NOVEL TOMATO YELLOW LEAF CURL VIRUS ISOLATE AND INFECTIOUS CLONES THEREOF

Abstract

Disclosed are a novel Korean isolate of tomato yellow leaf curl virus (TYLCV) and infectious clones thereof, wherein: the use of an inventive recombinant vector comprising the nucleotide sequence of tomato yellow leaf curl virus (TYLCV) and Agrobacterium tumefaciens comprising the recombinant vector can effectively induce tomato yellow leaf curl virus infection in a crop even without an insect vector; an inventive infection system, compared with existing TYLCV Korean isolates, shows excellent infectivity in a plant, and thus can induce symptoms even in TYLCV-resistant varieties of tomatoes having existing widely used Ty-1 or Ty-2 resistant gene, so that the infectious system can be utilized as an artificial infection system in the future and can be applied in various studies in the future, such as a host plant range for tomato yellow leaf curl virus (TYLCV) and the correlation with the host plant.

Claims

1. A nucleic acid molecule comprising the nucleotide set forth in SEQ ID NO: 1, the nucleotide set forth in SEQ ID NO: 2, the nucleotide set forth in SEQ ID NO: 3, or a combination thereof.

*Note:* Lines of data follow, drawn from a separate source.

theorem State.answer_keeps {r : State} {a0 : State} {a1 : Slot} {a2 : ℕ} (h0 : r.Keeps a0) : r.KeepsOk (State.answer a0 a1 a2) := by
  unfold State.answer
  try dsimp only
  repeat' first
    | with_reducible assumption
    | with_reducible exact State.Keeps.refl _
    | with_reducible apply State.answerCredit_keeps
    | with_reducible apply State.answerPages_keeps
    | with_reducible apply State.answerRedirect_keeps
    | with_reducible apply State.answerOffload_keeps
    | with_reducible apply State.answerCommit_keeps
    | with_reducible apply State.answerToken_keeps
    | with_reducible apply State.answerPath_keeps
    | with_reducible apply State.KeepsNext.next
    | with_reducible apply State.KeepsSome.none
    | with_reducible apply State.KeepsSome.some
    | with_reducible apply State.KeepsPair.none
    | with_reducible apply State.KeepsPair.some
    | with_reducible apply State.KeepsOk.error
    | with_reducible apply State.KeepsOk.ok
    | with_reducible apply State.KeepsSome.map_state
    | with_reducible apply State.KeepsSome.map
    | with_reducible apply State.KeepsPair.map_state
    | with_reducible apply State.KeepsPair.map_pair
    | with_reducible apply State.KeepsPair.map
    | with_reducible apply State.Keeps.foldl
    | with_reducible apply State.Keeps.foldl_fst
    | (with_reducible refine State.Keeps.some (by assumption) ?_)
    | (with_reducible refine State.Keeps.pair (by assumption) ?_)
    | (with_reducible refine State.Keeps.ok (by assumption) ?_)
    | (with_reducible refine State.Keeps.fst (by assumption) ?_)
    | (with_reducible refine State.Keeps.snd (by assumption) ?_)
    | intro _
    | simp only [↓State.keeps_mk]
    | simp only [↓State.keeps_mk_fuses]
    | split

theorem execDecideCmd_keeps {r : State} {a0 : WinRef} {a1 : State} (h1 : r.Keeps a1) : r.KeepsNext (execDecideCmd a0 a1) := by
  unfold execDecideCmd
  try dsimp only
  repeat' first
    | with_reducible assumption
    | with_reducible exact State.Keeps.refl _
    | with_reducible apply State.hostCmd_keeps
    | with_reducible apply State.complete_keeps
    | with_reducible apply State.answer_keeps
    | with_reducible apply State.endSlot_keeps
    | with_reducible apply State.decided_keeps
    | with_reducible apply State.count_keeps
    | with_reducible apply State.KeepsNext.next
    | with_reducible apply State.KeepsSome.none
    | with_reducible apply State.KeepsSome.some
    | with_reducible apply State.KeepsPair.none
    | with_reducible apply State.KeepsPair.some
    | with_reducible apply State.KeepsOk.error
    | with_reducible apply State.KeepsOk.ok
    | with_reducible apply State.Keeps.foldl
    | with_reducible apply State.Keeps.foldl_fst
    | (with_reducible refine State.Keeps.some (by assumption) ?_)
    | (with_reducible refine State.Keeps.pair (by assumption) ?_)
    | (with_reducible refine State.Keeps.ok (by assumption) ?_)
    | (with_reducible refine State.Keeps.fst (by assumption) ?_)
    | (with_reducible refine State.Keeps.snd (by assumption) ?_)
    | intro _
    | simp only [↓State.keeps_mk]
    | simp only [↓State.keeps_mk_fuses]
    | split

theorem execRouteSet_keeps {r : State} {a0 : WinRef} {a1 : Route} {a2 : Bool} {a3 : State} (h3 : r.Keeps a3) : r.KeepsNext (execRouteSet a0 a1 a2 a3) := by
  unfold execRouteSet
  try dsimp only
  repeat' first
    | with_reducible assumption
    | with_reducible exact State.Keeps.refl _
    | with_reducible apply State.hostCmd_keeps
    | with_reducible apply State.complete_keeps
    | with_reducible apply State.flushRoute_keeps
    | with_reducible apply State.KeepsNext.next
    | with_reducible apply State.KeepsSome.none
    | with_reducible apply State.KeepsSome.some
    | with_reducible apply State.KeepsPair.none
    | with_reducible apply State.KeepsPair.some
    | with_reducible apply State.KeepsOk.error
    | with_reducible apply State.KeepsOk.ok
    | with_reducible apply State.Keeps.foldl
    | with_reducible apply State.Keeps.foldl_fst
    | (with_reducible refine State.Keeps.some (by assumption) ?_)
    | (with_reducible refine State.Keeps.pair (by assumption) ?_)
    | (with_reducible refine State.Keeps.ok (by assumption) ?_)
    | (with_reducible refine State.Keeps.fst (by assumption) ?_)
    | (with_reducible refine State.Keeps.snd (by assumption) ?_)
    | intro _
    | simp only [↓State.keeps_mk]
    | simp only [↓State.keeps_mk_fuses]
    | split

theorem execPreempt_keeps {r : State} {a0 : WinRef} {a1 : State} (h1 : r.Keeps a1) : r.KeepsNext (execPreempt a0 a1) := by
  unfold execPreempt
  try dsimp only
  repeat' first
    | with_reducible assumption
    | with_reducible exact State.Keeps.refl _
    | with_reducible apply State.herdOrder_keeps
    | with_reducible apply State.KeepsNext.next

theorem execMove_keeps {r : State} {a0 : WinRef} {a1 : IbexDesc} {a2 : State} (h2 : r.Keeps a2) : r.KeepsNext (execMove a0 a1 a2) := by
  unfold execMove
  try dsimp only
  repeat' first
    | with_reducible assumption
    | with_reducible exact State.Keeps.refl _
    | with_reducible apply State.hostCmd_keeps
    | with_reducible apply State.complete_keeps
    | with_reducible apply State.enqueue_keeps
    | with_reducible apply State.KeepsNext.next
    | with_reducible apply State.KeepsSome.none
    | with_reducible apply State.KeepsSome.some
    | with_reducible apply State.KeepsPair.none
    | with_reducible apply State.KeepsPair.some
    | with_reducible apply State.KeepsOk.error
    | with_reducible apply State.KeepsOk.ok
    | with_reducible apply State.Keeps.foldl
    | with_reducible apply State.Keeps.foldl_fst
    | (with_reducible refine State.Keeps.some (by assumption) ?_)
    | (with_reducible refine State.Keeps.pair (by assumption) ?_)
    | (with_reducible refine State.Keeps.ok (by assumption) ?_)
    | (with_reducible refine State.Keeps.fst (by assumption) ?_)
    | (with_reducible refine State.Keeps.snd (by assumption) ?_)
    | intro _
    | simp only [↓State.keeps_mk]
    | simp only [↓State.keeps_mk_fuses]
    | split

end Sys2Proof.Machine
end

2. A recombinant vector comprising the nucleic acid molecule of claim 1.

3. Agrobacterium tumefaciens comprising the recombinant vector of claim 2.

4. A tomato yellow leaf curl virus (TYLCV)-infected plant comprising the recombinant vector of claim 2.

5. A composition for detecting tomato yellow leaf curl virus (TYLCV) infection, the composition comprising an agent for detecting the nucleic acid molecule of claim 1 and a fragment thereof.

6. The composition of claim 5, wherein the agent comprises primers or probes specifically binding to the nucleic acid molecule of claim 1 and a fragment thereof.

7. A method for diagnosing tomato yellow leaf curl virus (TYLCV) infection in a plant, the method comprising: bringing the composition of claim 5 into contact with a plant-derived sample, followed by a nucleic acid amplification reaction; and detecting the amplified nucleic acid.

8. The method of claim 7, wherein the amplified nucleic acid is a nucleic acid molecule comprising the nucleotide sequence of SEQ ID NO: 1, the nucleotide sequence of SEQ ID NO: 2, the nucleotide sequence of SEQ ID NO: 3, or a combination thereof, or a fragment thereof.

9. A method for inducing tomato yellow leaf curl virus (TYLCV) symptoms in a plant, the method comprising: transfecting the plant with the recombinant vector of claim 2.

Description

BRIEF DESCRIPTION OF THE DRAWINGS

[0093] FIG. 1 shows a construction procedure of a recombinant plasmid usable as an infectious clone of a novel TYLCV Korean isolate.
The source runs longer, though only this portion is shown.